[EXTRACTED INFORMATION]

-- ==== Sys2Proof/Laws/KeepsTime.lean ====
section
/-! SUPPORT. Every operation of Machine/Time.lean keeps what Keeps (Safety.lean) says. -/

namespace Sys2Proof.Machine

theorem State.timeFault_keeps {s0 : State} (s : State) (code part unit : Nat) (hS : Keeps s0 s) : Keeps s0 (State.timeFault s code part unit) := by
  unfold State.timeFault
  with_reducible repeat' (first
    | assumption | apply State.fault_keeps)

theorem State.setPulse_keeps {s0 : State} (s : State) (k : Nat) (p : Pulse) (hS : Keeps s0 s) : Keeps s0 (State.setPulse s k p) := by
  unfold State.setPulse
  with_reducible repeat' (first
    | assumption | (refine Keeps.same ?_ rfl rfl rfl rfl rfl rfl rfl rfl))

theorem State.pulseReload_keeps {s0 : State} (s : State) (k : Nat) (hS : Keeps s0 s) : Keeps s0 (State.pulseReload s k) := by
  unfold State.pulseReload
  with_reducible repeat' (first
    | assumption | apply State.wr_keeps | apply State.setPulse_keeps
    | (extract_lets +onlyGivenNames x; clear_value (hx : x = _); clear hx) | apply Keeps.ite | split)

theorem State.pulseStep_keeps {s0 : State} (s : State) (k : Nat) (hS : Keeps s0 s) : Keeps s0 (State.pulseStep s k) := by
  unfold State.pulseStep
  with_reducible repeat' (first
    | assumption | apply State.wr_keeps | apply State.setPulse_keeps
    | (extract_lets +onlyGivenNames x; clear_value (hx : x = _); clear hx) | apply Keeps.ite | split)

theorem State.pulseDrive_keeps {s0 : State} (s : State) (k : Nat) (at32 : Int) (next : Option Nat) (once : Bool) (hS : Keeps s0 s) : Keeps s0 (State.pulseDrive s k at32 next once) := by
  unfold State.pulseDrive
  with_reducible repeat' (first
    | assumption | apply State.inc_keeps | apply State.setPulse_keeps)

theorem execTimePulse_keeps {s0 : State} (k : Nat) (s : State) (hS : Keeps s0 s) : OutKeeps s0 (execTimePulse k s) := by
  unfold execTimePulse
  with_reducible repeat' (first
    | assumption | intro _ | exact Keeps.refl _ | apply State.wr_keeps | apply State.advance_keeps | apply CRes.done_keeps
    | apply State.pulseDrive_keeps | apply OptKeeps.some | exact OptKeeps.none | apply OutKeeps.next
    | (extract_lets +onlyGivenNames x; clear_value (hx : x = _); refine Keeps.via (s := s0) hx ?_ fun hk => ?_)
    | (extract_lets +onlyGivenNames x; clear_value (hx : x = _); refine Keeps.viaP (s := s0) hx ?_ fun hk => ?_)
    | (extract_lets +onlyGivenNames x; clear_value (hx : x = _); refine OptKeeps.via (s := s0) hx ?_ fun hk => ?_)
    | (extract_lets +onlyGivenNames x; clear_value (hx : x = _); clear hx) | apply Keeps.ite | apply OptKeeps.ite | apply OutKeeps.ite
    | split | dsimp -zeta only | exact OptKeeps.get rfl (by assumption) | refine OptKeeps.get (by assumption) ?_
    | refine Keeps.ofMk (by assumption) ?_ | (refine Keeps.same ?_ rfl rfl rfl rfl rfl rfl rfl rfl))

theorem execPulseEnd_keeps {s0 : State} (k : Nat) (s : State) (hS : Keeps s0 s) : OutKeeps s0 (execPulseEnd k s) := by
  unfold execPulseEnd
  with_reducible repeat' (first
    | assumption | apply State.advance_keeps | apply State.setPulse_keeps | apply State.wr_keeps | apply OutKeeps.next
    | (extract_lets +onlyGivenNames x; clear_value (hx : x = _); refine Keeps.via (s := s0) hx ?_ fun hk => ?_)
    | (extract_lets +onlyGivenNames x; clear_value (hx : x = _); clear hx) | apply Keeps.ite | apply OutKeeps.ite)

theorem State.setBar_keeps {s0 : State} (s : State) (b : Nat) (x : Bar) (hS : Keeps s0 s) : Keeps s0 (State.setBar s b x) := by
  unfold State.setBar
  with_reducible repeat' (first
    | assumption | (refine Keeps.same ?_ rfl rfl rfl rfl rfl rfl rfl rfl))

theorem State.barWatch_keeps {s0 : State} (s : State) (b : Nat) (hS : Keeps s0 s) : Keeps s0 (State.barWatch s b) := by
  unfold State.barWatch
  with_reducible repeat' (first
    | assumption | apply State.semServe_keeps | apply State.semRegister_keeps | apply State.setBar_keeps
    | (extract_lets +onlyGivenNames x; clear_value (hx : x = _); clear hx) | apply Keeps.ite)

theorem State.barUnwatch_keeps {s0 : State} (s : State) (b k : Nat) (hS : Keeps s0 s) : Keeps s0 (State.barUnwatch s b k) := by
  unfold State.barUnwatch
  with_reducible repeat' (first
    | assumption | apply State.semPost_keeps | apply State.semWithdraw_keeps | apply State.setBar_keeps
    | (extract_lets +onlyGivenNames x; clear_value (hx : x = _); refine Keeps.via (s := s0) hx ?_ fun hk => ?_)
    | (extract_lets +onlyGivenNames x; clear_value (hx : x = _); ((have hy : @Eq SemSt x _ := hx); clear hx; subst hy))
    | (extract_lets +onlyGivenNames x; clear_value (hx : x = _); clear hx) | split
    | (refine Keeps.same ?_ rfl rfl rfl rfl rfl rfl rfl rfl))

theorem State.sendArrive_keeps {s0 : State} (s : State) (b : Nat) (hS : Keeps s0 s) : Keeps s0 (State.sendArrive s b) := by
  unfold State.sendArrive
  with_reducible repeat' (first
    | assumption | apply State.launchOp_keeps | apply State.newGroup_keeps)

theorem State.barArrive_keeps {s0 : State} (s : State) (b : Nat) (hS : Keeps s0 s) : Keeps s0 (State.barArrive s b) := by
  unfold State.barArrive
  with_reducible repeat' (first
    | assumption | apply State.setBar_keeps | apply State.barUnwatch_keeps | apply State.sendArrive_keeps
    | (extract_lets +onlyGivenNames x; clear_value (hx : x = _); refine Keeps.via (s := s0) hx ?_ fun hk => ?_)
    | (extract_lets +onlyGivenNames x; clear_value (hx : x = _); clear hx) | apply Keeps.ite)

theorem execBarrierArrive_keeps {s0 : State} (b : Nat) (s : State) (hS : Keeps s0 s) : OutKeeps s0 (execBarrierArrive b s) := by
  unfold execBarrierArrive
  with_reducible repeat' (first
    | assumption | apply State.barArrive_keeps | apply OutKeeps.next)

theorem State.grantBar_keeps {s0 : State} (s : State) (q b : Nat) (hS : Keeps s0 s) : Keeps s0 (State.grantBar s q b) := by
  unfold State.grantBar
  with_reducible repeat' (first
    | assumption | apply State.semPost_keeps | apply State.setBar_keeps | apply State.barArrive_keeps
    | (extract_lets +onlyGivenNames x; clear_value (hx : x = _); refine Keeps.via (s := s0) hx ?_ fun hk => ?_)
    | (extract_lets +onlyGivenNames x; clear_value (hx : x = _); clear hx) | apply Keeps.ite)

theorem execArrSemArrive_keeps {s0 : State} (b : Nat) (s : State) (hS : Keeps s0 s) : OutKeeps s0 (execArrSemArrive b s) := by
  unfold execArrSemArrive
  with_reducible repeat' (first
    | assumption | apply State.barWatch_keeps | apply State.grantBar_keeps | apply OutKeeps.next
    | (extract_lets +onlyGivenNames x; clear_value (hx : x = _); refine Keeps.via (s := s0) hx ?_ fun hk => ?_)
    | (extract_lets +onlyGivenNames x; clear_value (hx : x = _); ((have hy : @Eq SemSt x _ := hx); clear hx; subst hy)) | split
    | (refine Keeps.same ?_ rfl rfl rfl rfl rfl rfl rfl rfl))

theorem State.barNext_keeps {s0 : State} (s : State) (b : Nat) (hS : Keeps s0 s) : Keeps s0 (State.barNext s b) := by
  unfold State.barNext
  with_reducible repeat' (first
    | assumption | apply State.wr_keeps | apply State.incw_keeps | apply State.setBar_keeps | apply State.barWatch_keeps)

theorem State.barFire_keeps {s0 : State} (s : State) (b t : Nat) (hS : Keeps s0 s) : Keeps s0 (State.barFire s b t) := by
  unfold State.barFire
  with_reducible repeat' (first
    | assumption | intro _ | apply State.wr_keeps | apply State.semPost_keeps | apply State.pulseDrive_keeps | apply State.barNext_keeps
    | apply Keeps.each | apply Keeps.ite)

theorem State.barAbort_keeps {s0 : State} (s : State) (b : Nat) (hS : Keeps s0 s) : Keeps s0 (State.barAbort s b) := by
  unfold State.barAbort
  with_reducible repeat' (first
    | assumption | apply State.wr_keeps | apply State.timeFault_keeps | apply State.barNext_keeps)

theorem State.barCount_keeps {s0 : State} (s : State) (b gen : Nat) (hS : Keeps s0 s) : Keeps s0 (State.barCount s b gen) := by
  unfold State.barCount
  with_reducible repeat' (first
    | assumption | apply State.wr_keeps | apply State.inc_keeps | apply State.send_keeps | apply State.setBar_keeps
    | (extract_lets +onlyGivenNames x; clear_value (hx : x = _); refine Keeps.via (s := s0) hx ?_ fun hk => ?_)
    | (extract_lets +onlyGivenNames x; clear_value (hx : x = _); clear hx) | apply Keeps.ite)

theorem execArrive_keeps {s0 : State} (p : Packet) (s : State) (hS : Keeps s0 s) : OutKeeps s0 (execArrive p s) := by
  unfold execArrive
  with_reducible repeat' (first
    | assumption | intro _ | apply State.inc_keeps | apply State.send_keeps | apply State.refuse_keeps | apply fabIn_keeps
    | apply State.dedupSlot_keeps | apply State.barCount_keeps | apply OutKeeps.next
    | (extract_lets +onlyGivenNames x; clear_value (hx : x = _); ((have hy : @Eq FabSt x _ := hx); clear hx; subst hy)) | apply Keeps.ite
    | split | refine OptKeeps.get (by assumption) ?_ | (refine Keeps.same ?_ rfl rfl rfl rfl rfl rfl rfl rfl))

[/EXTRACTED INFORMATION]

WORK REQUEST => Would you please transcribe the lines above exactly, starting with the first line of the material and ending with the line that has "assumption | apply State.fault_keeps)"?

SOLUTION FOR THIS PROBLEM =>
-- ==== Sys2Proof/Laws/KeepsTime.lean ====
section
/-! SUPPORT. Every operation of Machine/Time.lean keeps what Keeps (Safety.lean) says. -/

namespace Sys2Proof.Machine

theorem State.timeFault_keeps {s0 : State} (s : State) (code part unit : Nat) (hS : Keeps s0 s) : Keeps s0 (State.timeFault s code part unit) := by
  unfold State.timeFault
  with_reducible repeat' (first
    | assumption | apply State.fault_keeps)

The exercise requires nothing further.